-- ==== Sys2Proof/Machine/Beat.lean ====
section
/-! DEFINITION. The beat generator, reams, placement and edges (R49 to R73, R297 to R299, R334 to R342, R384), and the commands of
the beat and of time (R54 to R57, R801 to R803). -/

namespace Sys2Proof.Machine

/-! ### Charges (R68 to R70) -/

/-- Symmetric slots that a job placed or admitted for edge `b` takes in the ream of edge `e`. -/
def State.chargeAt (s : State) (j : Job) (b e : Nat) : Nat :=
  let c := dVerb j.desc
  if pkVerb c ∨ c = 0x8005 then 0
  else if bulkVerb c then if b ≤ e ∧ e < b + bulkSteps (dInLen j.desc) then 8 else 0
  else if userCode c then if b ≤ e ∧ e < b + j.tariff then ((s.userVerb j.deckle c).map (·.slots)).getD 1 else 0
  else (if e = b then 1 else 0) + (if j.surcharge ≠ 0 ∧ e = b + j.surcharge then 1 else 0)

/-- Vat and edge of a job that is placed or admitted. -/
def Job.booked (j : Job) : Option (Nat × Nat) :=
  match j.stage with
  | .placed v e => some (v, e)
  | .admitted v e => some (v, e)
  | _ => none

/-- Slots taken in the ream of vat `v` at edge `e`. -/
def State.slotsAt (s : State) (v e : Nat) : Nat :=
  (s.bt.jobs.map fun j => match j.booked with | some p => if p.1 = v then s.chargeAt j p.2 e else 0 | none => 0).sum

/-- A job of a kind that holds vat `v` beyond edge `e` (R69, R70, R91). -/
def State.holdsVat (s : State) (v e : Nat) (kind : Nat → Bool) : Bool :=
  s.bt.jobs.any fun j => kind (dVerb j.desc) && decide (e < j.due.getD 0) && (match j.booked with | some p => p.1 == v | none => false)

/-- A surcharged verb, and VAULT_SET over a reservoir-backed vault, make a read set (R410). -/
def Job.makesReads (j : Job) : Bool := j.surcharge != 0

/-- Read sets of deckle `d` placed for edge `e`. -/
def State.readSetsAt (s : State) (d e : Nat) : Nat :=
  (s.bt.jobs.filter fun j => j.deckle == d && j.makesReads && (match j.stage with | .placed _ f => f == e | _ => false)).length

/-- RANDOM with prediction resistance. -/
def prRandom (b : Bytes) : Bool := dVerb b == 0x0501 && byteAt b 0x20 % 2 == 1

/-- Vat `v` has room at edge `e` for the charge of a symmetric job (R68, R70, R412, R576, R583). -/
def State.roomFor (s : State) (j : Job) (v e : Nat) : Bool :=
  let c := dVerb j.desc
  let free (f n : Nat) : Bool := decide (s.slotsAt v f + n ≤ 16)
  if bulkVerb c then !s.holdsVat v e bulkVerb && (List.range (bulkSteps (dInLen j.desc))).all fun i => free (e + i) 8
  else if userCode c then (List.range j.tariff).all fun i => free (e + i) (((s.userVerb j.deckle c).map (·.slots)).getD 1)
  else
    free e 1 && (j.surcharge == 0 || free (e + j.surcharge) 1) &&
      (!j.makesReads || decide (s.readSetsAt j.deckle e < (s.reg (R.RESV_BUDGET j.deckle)).toNat)) &&
      (c != 0x0501 || !s.laneErr v) &&
      (!prRandom j.desc || (!(s.unit v).seeds.isEmpty && !s.bt.jobs.any fun x => prRandom x.desc && x.booked == some (v, e)))

/-! ### Placement (R71 to R73) -/

/-- Vat `v` is in admission at edge `e`, as far as its close knows (R73, R268, R662). -/
def State.vatAt (s : State) (v e : Nat) : Bool :=
  (s.inAdmission v || (s.bt.joining ++ s.bt.blocked).any fun p => p.1 == v && decide (p.2 ≤ e)) &&
    !s.bt.parking.any fun p => p.1 == v && decide (p.2 ≤ e)

/-- A list rotated to start at index `r` modulo its length. -/
def rotate (l : List Nat) (r : Nat) : List Nat := if l = [] then [] else l.drop (r % l.length) ++ l.take (r % l.length)

/-- The deckle's vats in admission, in the order of R71 at the close for edge `e`. -/
def State.vatOrder (s : State) (d e : Nat) : List Nat := rotate ((s.vatsOf d).filter fun v => s.vatAt v e) e

/-- Job `j` is placed on vat `v` for edge `e`, and its journal lines reserved (R383). -/
def State.place (s : State) (j : Job) (v e : Nat) : State :=
  s.updJob j.id fun x =>
    { x with stage := .placed v e, due := some (e + x.tariff + x.surcharge), lines := reserveLines (s.replays x.deckle) x.desc }

/-- The public-key queue, oldest first: strict order. -/
def State.placePk (s : State) (order : List Nat) (e : Nat) : List Job → State
  | [] => s
  | j :: js =>
    match order.find? fun v => !s.holdsVat v e pkVerb with
    | some v => (s.place j v e).placePk order e js
    | none => s

/-- Vats tried in order, cyclically, starting after `last`. -/
def tryFrom (order : List Nat) (last : Option Nat) : List Nat :=
  match last with
  | some v => rotate order (order.idxOf v + 1)
  | none => order

/-- The symmetric queue, oldest first: `stuck` the sources and handles that wait, `put` the handles placed with their vats. -/
def State.placeSym (s : State) (order : List Nat) (e : Nat) :
    List Job → Option Nat → List (Source × Nat) → List (Nat × Nat) → State
  | [], _, _, _ => s
  | j :: js, last, stuck, put =>
    let h := dKeyA j.desc
    if h ≠ 0 ∧ stuck.contains (j.src, h) then s.placeSym order e js last stuck put
    else
      let near := if h = 0 then none else put.lookup h
      let try_ := match near with | some v => [v] | none => tryFrom order last
      match try_.find? fun v => s.roomFor j v e with
      | some v =>
        (s.place j v e).placeSym order e js (if near.isSome then last else some v) stuck (if h = 0 ∨ near.isSome then put else (h, v) :: put)
      | none => s.placeSym order e js last (if h = 0 then stuck else (j.src, h) :: stuck) put

/-- The journal engine takes at most four JOURNAL_READ of a deckle at an edge (R394). -/
def State.placeReads (s : State) (d e : Nat) : State :=
  (((s.waitingOf d).filter fun j => dVerb j.desc == 0x8005 && decide (j.eligible ≤ e)).take 4).foldl (fun s j =>
    s.updJob j.id fun x => { x with stage := .placed 64 e }) s

/-- Placement of deckle `d` at the close for edge `e`. -/
def State.placeDeckle (s : State) (e d : Nat) : State :=
  let order := s.vatOrder d e
  let s := s.placeReads d e
  let w := (s.waitingOf d).filter fun j => decide (j.eligible ≤ e) && dVerb j.desc != 0x8005
  if order = [] then s
  else ((s.placePk order e (w.filter fun j => pkVerb (dVerb j.desc))).placeSym order e (w.filter fun j => !pkVerb (dVerb j.desc)) none [] [])

/-- Descriptors whose settings have changed since they were checked are checked again (R75, R162). -/
def State.recheck (s : State) (e : Nat) : State :=
  (s.bt.jobs.filter fun j => j.isWaiting && decide (j.deckle < 16) && dVerb j.desc != 0x8005 && decide (j.eligible ≤ e)).foldl (fun s j =>
    match firstFail (s.verbChecks j.src j.deckle (s.dsetAt j.deckle e) j.desc j.input) with
    | some r => s.answerAt j clsMalformed r e
    | none => s) s

/-- Admission admits reams: ADMIT_CTRL.OPEN, and nothing has stopped it for good. -/
def State.admitting (s : State) : Bool := s.regBit R.ADMIT_CTRL 0 && !s.bt.stop

/-- The close for the next edge (R67, R71, R384, R574). -/
def State.closeReam (s : State) : State :=
  let e := s.nextEdge
  let s := { s with now := max s.now (s.bt.edgeAt + s.bt.period - 500) }
  let gate := decide (journalGate ≤ s.journalFill)
  let s := (s.mapBt fun b => { b with closed := true, gate := gate }).allotSeeds
  if gate then
    (s.bt.jobs.filter fun j => j.isWaiting && j.recvBeat == e).foldl (fun s j => s.answerAt j clsBusy 0x0103 e) s
  else
    let s := s.recheck e
    if s.admitting then ((List.range 17).foldl (fun s d => s.placeDeckle e d) s).fillPeak else s

/-! ### The end of a beat -/

/-- What a beat's end still owes: jobs due at its edge, aborts and DRAINs that are over. -/
def State.settle (s : State) : State :=
  let s := s.releaseLate
  let s := (s.bt.aborts.filter fun a => a.drain.isNone && decide (a.e0 + 2 ≤ s.beat)).foldl State.abortDone s
  let s := (s.bt.drains.filter s.limitOver).foldl State.drainLimit s
  (s.bt.drains.filter s.drainOver).foldl State.drainDone s

/-- JOURNAL_READs that release at the next edge are answered; their archive marks move (R396). -/
def State.journalReads (s : State) : State :=
  let s := (s.bt.jobs.filter fun j => journalReadTaken j && j.due == some (s.beat + 1)).foldl State.journalRead s
  (s.bt.jobs.filter fun j => dVerb j.desc == 0x8005 && byteAt j.desc 0x20 == 2 && j.ready && j.cls == clsOk && j.due == some (s.beat + 1)).foldl
    State.archiveMove s

/-- The records of settings, of ABORTs and of the jobs released at the next edge join the queue (R86, R271, R283). -/
def State.queueJobs (s : State) : State :=
  let e := s.beat + 1
  let s := (s.bt.settings.filter fun x => x.edge == e).foldl (fun s x => s.queueRec (settingsRec x)) s
  let s := (s.bt.aborts.filter fun a => a.e0 == s.beat).foldl (fun s a => s.queueRec
    (plainRec 0 a.deckle 6 2 (leBytes 4 a.targets ++ leBytes 4 a.collateral ++ leBytes 8 a.vats.length ++ leBytes 4 a.e0) [])) s
  (s.bt.jobs.filter fun j => j.onVat.isSome && j.ready && !j.committed && j.due == some e).foldl (fun s j =>
    let r := j.rel
    let p := s.jobRec j r (if j.marked ∨ j.cls = clsAborted then 2 else 0) e []
    s.queueRec (if j.cls = clsAborted then { p with rank := 0 } else p)) s

/-- The queue is committed, and the records of its key changes are written back to their slots (R340, R341). -/
def State.commitBeat (s : State) : State :=
  let keys := s.jn.queue.filterMap (·.key)
  let on := s.regBit R.JOURNAL_STATUS 0
  let s := s.journalBeat
  if on then keys.foldl State.writeBack s else s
____________________
## Goal of the exercise
Your reply is to repeat, unchanged, the lines above running from the one with "let e := s.nextEdge" up to and including the one with "(s.bt.drains.filter s.drainOver).foldl State.drainDone".

## Response
  let e := s.nextEdge
  let s := { s with now := max s.now (s.bt.edgeAt + s.bt.period - 500) }
  let gate := decide (journalGate ≤ s.journalFill)
  let s := (s.mapBt fun b => { b with closed := true, gate := gate }).allotSeeds
  if gate then
    (s.bt.jobs.filter fun j => j.isWaiting && j.recvBeat == e).foldl (fun s j => s.answerAt j clsBusy 0x0103 e) s
  else
    let s := s.recheck e
    if s.admitting then ((List.range 17).foldl (fun s d => s.placeDeckle e d) s).fillPeak else s

/-! ### The end of a beat -/

/-- What a beat's end still owes: jobs due at its edge, aborts and DRAINs that are over. -/
def State.settle (s : State) : State :=
  let s := s.releaseLate
  let s := (s.bt.aborts.filter fun a => a.drain.isNone && decide (a.e0 + 2 ≤ s.beat)).foldl State.abortDone s
  let s := (s.bt.drains.filter s.limitOver).foldl State.drainLimit s
  (s.bt.drains.filter s.drainOver).foldl State.drainDone s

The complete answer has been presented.